- **Task prompt**:
Produce word for word the lines of the data below running from the one that has "reads 0x4900 (.shll 9) &&" to the one that has "reads 0x4902 (.stsLMach 9) &&", inclusive, and no others.

Data provided Start Marker

-- ==== Sys2Proof/Tests/Slice0.lean ====
section
/-! SUPPORT. Tests. The words of the decode tests are written out from the patterns of tables 2.11 to 2.16; the one-step
tests are the worked examples of the spec, one for each instruction (files 40 to 45, the line "Example" of each rule).
    -/

open Sys2Proof Sys2Proof.Machine

/-! ## Helpers -/

/-- The decoder reads the instruction from the word. -/
def reads (w : Half) (i : Instr) : Bool :=
  match decode w with
  | .ok j => decide (j = i)
  | .error _ => false

/-- Two instruction words at an address, the machine about to run the first with SR as given. -/
def prog (a : Nat) (w slot : Half) (sr : Word) : State :=
  { State.reset with proc := .run, pc := BitVec.ofNat 32 a, sr := sr,
                     mem := Memory.putList [] a (beBytes .long (w ++ slot)) }

/-- The check holds after one step. -/
def after (s : State) (p : State → Bool) : Bool :=
  match step s with
  | .next t => p t
  | .fault _ => false
  | .refused _ => false

/-- The check holds after two steps of the CPU: a delayed branch and its slot. -/
def afterSlot (s : State) (p : State → Bool) : Bool := after { s with agenda := [.cpu, .cpu] } (fun t => after t p)

/-- The step stops with the fault. -/
def stops (s : State) (f : Fault) : Bool :=
  match step s with
  | .next _ => false
  | .fault g => decide (g = f)
  | .refused _ => false

/-! ## Well-formed instructions -/

theorem test_wellFormed_disp4 :
    (Instr.movLLoadDisp 16 1 2).illFormed = some .disp4TooLarge ∧ (Instr.movLLoadDisp 15 1 2).wellFormed = true := by
  decide

theorem test_wellFormed_disp8 :
    (Instr.movWPc 256 1).illFormed = some .disp8TooLarge ∧ (Instr.movWPc 255 1).wellFormed = true := by
  decide

/-! ## Decoding -/

/-- Every instruction of the family from its word: the pattern of its table with m = 6, n = 9 and an immediate or
displacement of its field width. -/
theorem test_decode_dataTransfer :
    (reads 0xE9A5 (.movImm 0xA5 9) &&
    reads 0x99C3 (.movWPc 0xC3 9) &&
    reads 0xD9C3 (.movLPc 0xC3 9) &&
    reads 0x6963 (.mov 6 9) &&
    reads 0x2960 (.movBStore 6 9) &&
    reads 0x2961 (.movWStore 6 9) &&
    reads 0x2962 (.movLStore 6 9) &&
    reads 0x6960 (.movBLoad 6 9) &&
    reads 0x6961 (.movWLoad 6 9) &&
    reads 0x6962 (.movLLoad 6 9) &&
    reads 0x2964 (.movBStoreDec 6 9) &&
    reads 0x2965 (.movWStoreDec 6 9) &&
    reads 0x2966 (.movLStoreDec 6 9) &&
    reads 0x6964 (.movBLoadInc 6 9) &&
    reads 0x6965 (.movWLoadInc 6 9) &&
    reads 0x6966 (.movLLoadInc 6 9) &&
    reads 0x809B (.movBStoreDisp 0x0B 9) &&
    reads 0x819B (.movWStoreDisp 0x0B 9) &&
    reads 0x196B (.movLStoreDisp 6 0x0B 9) &&
    reads 0x846B (.movBLoadDisp 0x0B 6) &&
    reads 0x856B (.movWLoadDisp 0x0B 6) &&
    reads 0x596B (.movLLoadDisp 0x0B 6 9) &&
    reads 0x0964 (.movBStoreIdx 6 9) &&
    reads 0x0965 (.movWStoreIdx 6 9) &&
    reads 0x0966 (.movLStoreIdx 6 9) &&
    reads 0x096C (.movBLoadIdx 6 9) &&
    reads 0x096D (.movWLoadIdx 6 9) &&
    reads 0x096E (.movLLoadIdx 6 9) &&
    reads 0xC0C3 (.movBStoreGbr 0xC3) &&
    reads 0xC1C3 (.movWStoreGbr 0xC3) &&
    reads 0xC2C3 (.movLStoreGbr 0xC3) &&
    reads 0xC4C3 (.movBLoadGbr 0xC3) &&
    reads 0xC5C3 (.movWLoadGbr 0xC3) &&
    reads 0xC6C3 (.movLLoadGbr 0xC3) &&
    reads 0xC7C3 (.mova 0xC3) &&
    reads 0x0929 (.movt 9) &&
    reads 0x6968 (.swapB 6 9) &&
    reads 0x6969 (.swapW 6 9) &&
    reads 0x296D (.xtrct 6 9)) = true := by decide

/-- Every instruction of the family from its word: the pattern of its table with m = 6, n = 9 and an immediate or
displacement of its field width. -/
theorem test_decode_arithmetic :
    (reads 0x396C (.add 6 9) &&
    reads 0x79A5 (.addImm 0xA5 9) &&
    reads 0x396E (.addc 6 9) &&
    reads 0x396F (.addv 6 9) &&
    reads 0x88A5 (.cmpEqImm 0xA5) &&
    reads 0x3960 (.cmpEq 6 9) &&
    reads 0x3962 (.cmpHs 6 9) &&
    reads 0x3963 (.cmpGe 6 9) &&
    reads 0x3966 (.cmpHi 6 9) &&
    reads 0x3967 (.cmpGt 6 9) &&
    reads 0x4915 (.cmpPl 9) &&
    reads 0x4911 (.cmpPz 9) &&
    reads 0x296C (.cmpStr 6 9) &&
    reads 0x3964 (.div1 6 9) &&
    reads 0x2967 (.div0s 6 9) &&
    reads 0x0019 .div0u &&
    reads 0x396D (.dmulsL 6 9) &&
    reads 0x3965 (.dmuluL 6 9) &&
    reads 0x4910 (.dt 9) &&
    reads 0x696E (.extsB 6 9) &&
    reads 0x696F (.extsW 6 9) &&
    reads 0x696C (.extuB 6 9) &&
    reads 0x696D (.extuW 6 9) &&
    reads 0x096F (.macL 6 9) &&
    reads 0x496F (.macW 6 9) &&
    reads 0x0967 (.mulL 6 9) &&
    reads 0x296F (.mulsW 6 9) &&
    reads 0x296E (.muluW 6 9) &&
    reads 0x696B (.neg 6 9) &&
    reads 0x696A (.negc 6 9) &&
    reads 0x3968 (.sub 6 9) &&
    reads 0x396A (.subc 6 9) &&
    reads 0x396B (.subv 6 9)) = true := by decide

/-- Every instruction of the family from its word: the pattern of its table with m = 6, n = 9 and an immediate or
displacement of its field width. -/
theorem test_decode_logic :
    (reads 0x2969 (.andReg 6 9) &&
    reads 0xC9A5 (.andImm 0xA5) &&
    reads 0xCDA5 (.andB 0xA5) &&
    reads 0x6967 (.notReg 6 9) &&
    reads 0x296B (.orReg 6 9) &&
    reads 0xCBA5 (.orImm 0xA5) &&
    reads 0xCFA5 (.orB 0xA5) &&
    reads 0x491B (.tasB 9) &&
    reads 0x2968 (.tst 6 9) &&
    reads 0xC8A5 (.tstImm 0xA5) &&
    reads 0xCCA5 (.tstB 0xA5) &&
    reads 0x296A (.xorReg 6 9) &&
    reads 0xCAA5 (.xorImm 0xA5) &&
    reads 0xCEA5 (.xorB 0xA5)) = true := by decide

/-- Every instruction of the family from its word: the pattern of its table with m = 6, n = 9 and an immediate or
displacement of its field width. -/
theorem test_decode_shift :
    (reads 0x4904 (.rotl 9) &&
    reads 0x4905 (.rotr 9) &&
    reads 0x4924 (.rotcl 9) &&
    reads 0x4925 (.rotcr 9) &&
    reads 0x4920 (.shal 9) &&
    reads 0x4921 (.shar 9) &&
    reads 0x4900 (.shll 9) &&
    reads 0x4901 (.shlr 9) &&
    reads 0x4908 (.shll2 9) &&
    reads 0x4909 (.shlr2 9) &&
    reads 0x4918 (.shll8 9) &&
    reads 0x4919 (.shlr8 9) &&
    reads 0x4928 (.shll16 9) &&
    reads 0x4929 (.shlr16 9)) = true := by decide

/-- Every instruction of the family from its word: the pattern of its table with m = 6, n = 9 and an immediate or
displacement of its field width. -/
theorem test_decode_branch :
    (reads 0x8BC3 (.bf 0xC3) &&
    reads 0x8FC3 (.bfS 0xC3) &&
    reads 0x89C3 (.bt 0xC3) &&
    reads 0x8DC3 (.btS 0xC3) &&
    reads 0xA8D4 (.bra 0x8D4) &&
    reads 0x0623 (.braf 6) &&
    reads 0xB8D4 (.bsr 0x8D4) &&
    reads 0x0603 (.bsrf 6) &&
    reads 0x462B (.jmp 6) &&
    reads 0x460B (.jsr 6) &&
    reads 0x000B .rts) = true := by decide

/-- Every instruction of the family from its word: the pattern of its table with m = 6, n = 9 and an immediate or
displacement of its field width. -/
theorem test_decode_systemControl :
    (reads 0x0008 .clrt &&
    reads 0x0018 .sett &&
    reads 0x0028 .clrmac &&
    reads 0x0009 .nop &&
    reads 0x460E (.ldcSr 6) &&
    reads 0x461E (.ldcGbr 6) &&
    reads 0x462E (.ldcVbr 6) &&
    reads 0x4607 (.ldcLSr 6) &&
    reads 0x4617 (.ldcLGbr 6) &&
    reads 0x4627 (.ldcLVbr 6) &&
    reads 0x460A (.ldsMach 6) &&
    reads 0x461A (.ldsMacl 6) &&
    reads 0x462A (.ldsPr 6) &&
    reads 0x4606 (.ldsLMach 6) &&
    reads 0x4616 (.ldsLMacl 6) &&
    reads 0x4626 (.ldsLPr 6) &&
    reads 0x0902 (.stcSr 9) &&
    reads 0x0912 (.stcGbr 9) &&
    reads 0x0922 (.stcVbr 9) &&
    reads 0x4903 (.stcLSr 9) &&
    reads 0x4913 (.stcLGbr 9) &&
    reads 0x4923 (.stcLVbr 9) &&
    reads 0x002B .rte &&
    reads 0x090A (.stsMach 9) &&
    reads 0x091A (.stsMacl 9) &&
    reads 0x092A (.stsPr 9) &&
    reads 0x4902 (.stsLMach 9) &&
    reads 0x4912 (.stsLMacl 9) &&
    reads 0x4922 (.stsLPr 9) &&
    reads 0x001B .sleep &&
    reads 0xC3A5 (.trapa 0xA5)) = true := by decide

theorem test_movImm :
    after (prog 0x1000 0xE180 0x0009 0x0F0)
      (fun t => t.reg 1 == 0xFFFFFF80 && t.pc == 0x00001002) = true := by decide

theorem test_movWPc :
    after ((prog 0x1000 0x9102 0x0009 0x0F0).store .word 0x00001008 0x8234)
      (fun t => t.reg 1 == 0xFFFF8234 && t.pc == 0x00001002) = true := by decide

theorem test_movLPc :
    after ((prog 0x1000 0xD201 0x0009 0x0F0).store .long 0x00001008 0x12345678)
      (fun t => t.reg 2 == 0x12345678 && t.pc == 0x00001002) = true := by decide

theorem test_mov :
    after ((prog 0x1000 0x6213 0x0009 0x0F0).setReg 1 0xDEADBEEF)
      (fun t => t.reg 2 == 0xDEADBEEF && t.pc == 0x00001002) = true := by decide

theorem test_movBStore :
    after ((((prog 0x1000 0x2210 0x0009 0x0F0).setReg 1 0x12345678).setReg 2 0xFFFFA000).store .long 0xFFFFA000
        0x00000000)
      (fun t => t.stored .long 0xFFFFA000 == 0x78000000 && t.pc == 0x00001002) = true := by decide

theorem test_movWStore :
    after ((((prog 0x1000 0x2211 0x0009 0x0F0).setReg 1 0x12345678).setReg 2 0xFFFFA000).store .long 0xFFFFA000
        0x00000000)
      (fun t => t.stored .long 0xFFFFA000 == 0x56780000 && t.pc == 0x00001002) = true := by decide

theorem test_movLStore :
    after ((((prog 0x1000 0x2212 0x0009 0x0F0).setReg 1 0x12345678).setReg 2 0xFFFFA000).store .long 0xFFFFA000
        0x00000000)
      (fun t => t.stored .long 0xFFFFA000 == 0x12345678 && t.pc == 0x00001002) = true := by decide

theorem test_movBLoad :
    after (((prog 0x1000 0x6210 0x0009 0x0F0).setReg 1 0xFFFFA000).store .long 0xFFFFA000 0x89ABCDEF)
      (fun t => t.reg 2 == 0xFFFFFF89 && t.pc == 0x00001002) = true := by decide

theorem test_movWLoad :
    after (((prog 0x1000 0x6211 0x0009 0x0F0).setReg 1 0xFFFFA000).store .long 0xFFFFA000 0x89ABCDEF)
      (fun t => t.reg 2 == 0xFFFF89AB && t.pc == 0x00001002) = true := by decide

theorem test_movLLoad :
    after (((prog 0x1000 0x6212 0x0009 0x0F0).setReg 1 0xFFFFA000).store .long 0xFFFFA000 0x89ABCDEF)
      (fun t => t.reg 2 == 0x89ABCDEF && t.pc == 0x00001002) = true := by decide

theorem test_movBStoreDec :
    after (((prog 0x1000 0x2F14 0x0009 0x0F0).setReg 1 0x12345678).setReg 15 0xFFFFB000)
      (fun t => t.reg 15 == 0xFFFFAFFF && t.stored .byte 0xFFFFAFFF == 0x00000078 && t.pc == 0x00001002) = true := by
          decide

Data provided End Marker

- **Exercise output**:
    reads 0x4900 (.shll 9) &&
    reads 0x4901 (.shlr 9) &&
    reads 0x4908 (.shll2 9) &&
    reads 0x4909 (.shlr2 9) &&
    reads 0x4918 (.shll8 9) &&
    reads 0x4919 (.shlr8 9) &&
    reads 0x4928 (.shll16 9) &&
    reads 0x4929 (.shlr16 9)) = true := by decide

/-- Every instruction of the family from its word: the pattern of its table with m = 6, n = 9 and an immediate or
displacement of its field width. -/
theorem test_decode_branch :
    (reads 0x8BC3 (.bf 0xC3) &&
    reads 0x8FC3 (.bfS 0xC3) &&
    reads 0x89C3 (.bt 0xC3) &&
    reads 0x8DC3 (.btS 0xC3) &&
    reads 0xA8D4 (.bra 0x8D4) &&
    reads 0x0623 (.braf 6) &&
    reads 0xB8D4 (.bsr 0x8D4) &&
    reads 0x0603 (.bsrf 6) &&
    reads 0x462B (.jmp 6) &&
    reads 0x460B (.jsr 6) &&
    reads 0x000B .rts) = true := by decide

/-- Every instruction of the family from its word: the pattern of its table with m = 6, n = 9 and an immediate or
displacement of its field width. -/
theorem test_decode_systemControl :
    (reads 0x0008 .clrt &&
    reads 0x0018 .sett &&
    reads 0x0028 .clrmac &&
    reads 0x0009 .nop &&
    reads 0x460E (.ldcSr 6) &&
    reads 0x461E (.ldcGbr 6) &&
    reads 0x462E (.ldcVbr 6) &&
    reads 0x4607 (.ldcLSr 6) &&
    reads 0x4617 (.ldcLGbr 6) &&
    reads 0x4627 (.ldcLVbr 6) &&
    reads 0x460A (.ldsMach 6) &&
    reads 0x461A (.ldsMacl 6) &&
    reads 0x462A (.ldsPr 6) &&
    reads 0x4606 (.ldsLMach 6) &&
    reads 0x4616 (.ldsLMacl 6) &&
    reads 0x4626 (.ldsLPr 6) &&
    reads 0x0902 (.stcSr 9) &&
    reads 0x0912 (.stcGbr 9) &&
    reads 0x0922 (.stcVbr 9) &&
    reads 0x4903 (.stcLSr 9) &&
    reads 0x4913 (.stcLGbr 9) &&
    reads 0x4923 (.stcLVbr 9) &&
    reads 0x002B .rte &&
    reads 0x090A (.stsMach 9) &&
    reads 0x091A (.stsMacl 9) &&
    reads 0x092A (.stsPr 9) &&
    reads 0x4902 (.stsLMach 9) &&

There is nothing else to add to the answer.